**WHAT NEEDS TO BE DONE**
In the entries that follow, the line with "where the walk" opens the range and the line with "def num (n : Nat) : Word := BitVec.ofNat 64 n" closes it; repeat that range exactly, both lines included.
START RECORDED DATA
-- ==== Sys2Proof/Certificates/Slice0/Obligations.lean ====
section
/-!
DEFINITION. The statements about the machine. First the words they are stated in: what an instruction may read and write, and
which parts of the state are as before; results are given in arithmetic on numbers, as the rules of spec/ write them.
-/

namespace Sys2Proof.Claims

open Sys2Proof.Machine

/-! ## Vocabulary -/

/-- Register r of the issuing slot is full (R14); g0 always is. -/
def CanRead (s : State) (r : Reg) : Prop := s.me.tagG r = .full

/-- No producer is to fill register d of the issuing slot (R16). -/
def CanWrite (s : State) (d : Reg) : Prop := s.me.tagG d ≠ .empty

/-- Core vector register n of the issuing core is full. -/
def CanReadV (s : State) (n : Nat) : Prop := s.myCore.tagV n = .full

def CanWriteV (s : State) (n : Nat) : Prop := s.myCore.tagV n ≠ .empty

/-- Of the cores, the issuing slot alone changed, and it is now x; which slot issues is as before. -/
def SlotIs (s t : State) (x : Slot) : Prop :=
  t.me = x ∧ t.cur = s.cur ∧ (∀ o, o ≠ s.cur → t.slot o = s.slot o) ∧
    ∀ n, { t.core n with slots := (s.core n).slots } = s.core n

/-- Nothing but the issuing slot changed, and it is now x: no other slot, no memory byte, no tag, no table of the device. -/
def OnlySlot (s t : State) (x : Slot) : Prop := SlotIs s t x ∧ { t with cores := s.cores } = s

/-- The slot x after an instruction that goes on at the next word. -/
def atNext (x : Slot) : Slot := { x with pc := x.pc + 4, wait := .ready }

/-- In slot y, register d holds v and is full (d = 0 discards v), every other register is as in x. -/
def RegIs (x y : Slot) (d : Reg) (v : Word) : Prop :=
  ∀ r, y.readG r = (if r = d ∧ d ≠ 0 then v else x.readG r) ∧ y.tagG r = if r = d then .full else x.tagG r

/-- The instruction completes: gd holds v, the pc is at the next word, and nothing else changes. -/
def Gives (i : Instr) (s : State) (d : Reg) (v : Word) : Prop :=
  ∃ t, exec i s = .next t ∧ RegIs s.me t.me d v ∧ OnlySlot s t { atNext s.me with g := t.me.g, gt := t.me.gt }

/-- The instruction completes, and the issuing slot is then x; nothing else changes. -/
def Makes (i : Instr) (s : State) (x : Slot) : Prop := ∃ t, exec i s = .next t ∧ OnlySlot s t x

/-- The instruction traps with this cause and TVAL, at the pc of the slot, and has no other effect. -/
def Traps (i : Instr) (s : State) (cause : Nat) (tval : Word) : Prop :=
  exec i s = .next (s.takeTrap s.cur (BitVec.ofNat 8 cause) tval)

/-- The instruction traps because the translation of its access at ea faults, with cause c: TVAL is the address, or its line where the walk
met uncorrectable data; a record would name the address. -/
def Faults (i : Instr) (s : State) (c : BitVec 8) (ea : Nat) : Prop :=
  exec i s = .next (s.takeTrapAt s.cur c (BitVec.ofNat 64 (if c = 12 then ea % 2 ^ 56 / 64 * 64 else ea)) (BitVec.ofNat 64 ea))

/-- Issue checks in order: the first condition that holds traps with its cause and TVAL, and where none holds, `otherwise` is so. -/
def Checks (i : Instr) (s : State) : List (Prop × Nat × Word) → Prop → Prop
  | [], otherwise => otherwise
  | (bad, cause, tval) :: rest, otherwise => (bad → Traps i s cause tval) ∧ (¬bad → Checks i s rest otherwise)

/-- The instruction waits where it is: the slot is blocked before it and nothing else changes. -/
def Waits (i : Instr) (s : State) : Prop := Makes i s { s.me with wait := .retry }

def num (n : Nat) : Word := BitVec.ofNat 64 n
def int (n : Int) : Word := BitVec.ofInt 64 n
END RECORDED DATA
**SOLUTION TO THIS TASK**
/-- The instruction traps because the translation of its access at ea faults, with cause c: TVAL is the address, or its line where the walk
met uncorrectable data; a record would name the address. -/
def Faults (i : Instr) (s : State) (c : BitVec 8) (ea : Nat) : Prop :=
  exec i s = .next (s.takeTrapAt s.cur c (BitVec.ofNat 64 (if c = 12 then ea % 2 ^ 56 / 64 * 64 else ea)) (BitVec.ofNat 64 ea))

/-- Issue checks in order: the first condition that holds traps with its cause and TVAL, and where none holds, `otherwise` is so. -/
def Checks (i : Instr) (s : State) : List (Prop × Nat × Word) → Prop → Prop
  | [], otherwise => otherwise
  | (bad, cause, tval) :: rest, otherwise => (bad → Traps i s cause tval) ∧ (¬bad → Checks i s rest otherwise)

/-- The instruction waits where it is: the slot is blocked before it and nothing else changes. -/
def Waits (i : Instr) (s : State) : Prop := Makes i s { s.me with wait := .retry }

def num (n : Nat) : Word := BitVec.ofNat 64 n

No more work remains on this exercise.